Cursor-based 是利用比大小,來取決於要指向哪一筆資料,只要比大小的演算法一致,就可以拿來使用,我過去也曾經比過 Guid,也是可以套用,在這個範例我用的是 DB 自動增長的 Sequence Id

下圖出自:A deep dive into cursor-based pagination in MongoDB (engage.so)

A deep dive into cursor-based pagination in MongoDB

API 的設計

我把分頁資訊放在 Request Header,當然,要放在 Body 也是可以的,

  1. X-Next-Page-Token:存放最後一筆的資訊,這裡我存放 Id、SequenceId
  2. X-Page-Size:一頁要呈現幾筆

 

從 Header 取得  X-Next-Page-Token、X-Page-Size 程式碼如下

private int TryGetPageSize() =>
    this.Request.Headers.TryGetValue("X-Page-Size", out var sizes)
        ? int.Parse(sizes.FirstOrDefault() ?? string.Empty)
        : 10;

private (string?

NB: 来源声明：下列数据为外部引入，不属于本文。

-- ==== Sys2Proof/WellFormed.lean ====
section
/-! DEFINITION. Which terms of `Instr` stand for an instruction of the decode table: every operand byte and word is legal in every mode (R52), so the one check is that the byte of `invalid` is one of the 104 bytes that have no row (R55). -/

namespace Sys2Proof

/-- The 104 bytes of R55, by high nibble, in the rule's order. -/
def invalidOpcodes : List (List Byte) :=
  [ [0x02, 0x03, 0x04, 0x07, 0x0B, 0x0C, 0x0F],
    [0x12, 0x13, 0x14, 0x17, 0x1A, 0x1B, 0x1C, 0x1F],
    [0x22, 0x23, 0x27, 0x2B, 0x2F],
    [0x32, 0x33, 0x34, 0x37, 0x3A, 0x3B, 0x3C, 0x3F],
    [0x42, 0x43, 0x44, 0x47, 0x4B, 0x4F],
    [0x52, 0x53, 0x54, 0x57, 0x5A, 0x5B, 0x5C, 0x5F],
    [0x62, 0x63, 0x64, 0x67, 0x6B, 0x6F],
    [0x72, 0x73, 0x74, 0x77, 0x7A, 0x7B, 0x7C, 0x7F],
    [0x80, 0x82, 0x83, 0x87, 0x89, 0x8B, 0x8F],
    [0x92, 0x93, 0x97, 0x9B, 0x9C, 0x9E, 0x9F],
    [0xA3, 0xA7, 0xAB, 0xAF],
    [0xB2, 0xB3, 0xB7, 0xBB, 0xBF],
    [0xC2, 0xC3, 0xC7, 0xCB, 0xCF],
    [0xD2, 0xD3, 0xD4, 0xD7, 0xDA, 0xDB, 0xDC, 0xDF],
    [0xE2, 0xE3, 0xE7, 0xEF],
    [0xF2, 0xF3, 0xF4, 0xF7, 0xFA, 0xFB, 0xFC, 0xFF] ]

/-- The byte has no instruction (R55). -/
def isInvalidOpcode (op : Byte) : Bool :=
  invalidOpcodes.any fun row => row.contains op

/-- The instruction is one the decode table of R53 can yield. -/
def Instr.wellFormed : Instr → Bool
  | .invalid op => isInvalidOpcode op
  | _ => true

end Sys2Proof
end

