-- ==== Sys2Proof/Config.lean ====
section
/-! DEFINITION. What the block fixes (R6) and the values the spec leaves open to a named parameter. The two open parameters of decimal arithmetic, `DECIMAL_V` (D6) and `BCD_INVALID` (D7), are plain data in `State.params`; where one of them is set to anything but the spec's default, the value it stands for is an opaque constant of this file: nothing constrains it. DESIGN CHOICE, safe, log entry 2. -/

namespace Sys2Proof.Config

/-- `QCAP`: the capacity of both byte queues (R6, R23, D15). -/
def qcap : Nat := 1024

/-- `BUS_MAX_ENTRIES`: the largest number of routing entries (R6, R36). -/
def busMaxEntries : Nat := 16

/-- The free value V of a decimal ADC with operands `a`, `m` and carry `c` under a `DECIMAL_V` that is not `binary` (R93, D6). DESIGN CHOICE, safe: no proof can see its value, log entry 2. -/
opaque decimalVAdc (a m : Byte) (c : Bool) : Bool

/-- The free value V of a decimal SBC under a `DECIMAL_V` that is not `binary` (R93, D6). DESIGN CHOICE, safe, log entry 2. -/
opaque decimalVSbc (a m : Byte) (c : Bool) : Bool

/-- The free result byte and decimal carry of a decimal ADC with an operand digit above 9 under a `BCD_INVALID` that is not `nmos_sequence` (R91, D7). DESIGN CHOICE, safe, log entry 2. -/
opaque bcdInvalidAdc (a m : Byte) (c : Bool) : Byte × Bool

/-- The free result byte of a decimal SBC with an operand digit above 9 under a `BCD_INVALID` that is not `nmos_sequence` (R92, D7). DESIGN CHOICE, safe, log entry 2. -/
opaque bcdInvalidSbc (a m : Byte) (c : Bool) : Byte

end Sys2Proof.Config
end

LastId, long? LastSequenceId) TryGetPageToken()
{
    if (this.Request.Headers.TryGetValue("X-Next-Page-Token", out var nextToken))
    {
        var decodeResult = DecodePageToken(nextToken);
        return (decodeResult.lastId, decodeResult.lastSequenceId);
    }

    return (null, null);
}

 

將 Id 和 SequenceId 轉換為下一頁的令牌,序列化後轉成 Base64

// 將 Id 和 SequenceId 轉換為下一頁的令牌
private static string EncodePageToken(string? lastId, long? lastSequenceId)
{
    if (lastId == null || lastSequenceId == null)
    {
        return null;
    }

    var json = JsonSerializer.Serialize(new { lastId, lastSequenceId });
    return Convert.ToBase64String(Encoding.UTF8.GetBytes(json));
}

 

將下一頁的令牌解碼為 Id 和 SequenceId

// 將下一頁的令牌解碼為 Id 和 SequenceId
private static (string lastId, long lastSequenceId) DecodePageToken(string nextToken)
{
    if (string.IsNullOrEmpty(nextToken))
    {
        return (null, 0);
    }

    string lastId = null;
    long lastSequenceId = 0;
    var base64Bytes = Convert.FromBase64String(nextToken);
    var json = Encoding.UTF8.GetString(base64Bytes);
    var jsonNode = JsonNode.Parse(json);
    var jsonObject = jsonNode.AsObject();
    if (jsonObject.TryGetPropertyValue("lastSequenceId", out var lastSequenceIdNode))
    {
        lastSequenceId = lastSequenceIdNode.GetValue<long>();
    }

    if (jsonObject.TryGetPropertyValue("lastId", out var lastIdNode))
    {
        lastId = lastIdNode.GetValue<string>();
    }

    return (lastId, lastSequenceId);
}

 

找出比 lastSequenceId、lastId 還要大的資料,指向正確的資料列。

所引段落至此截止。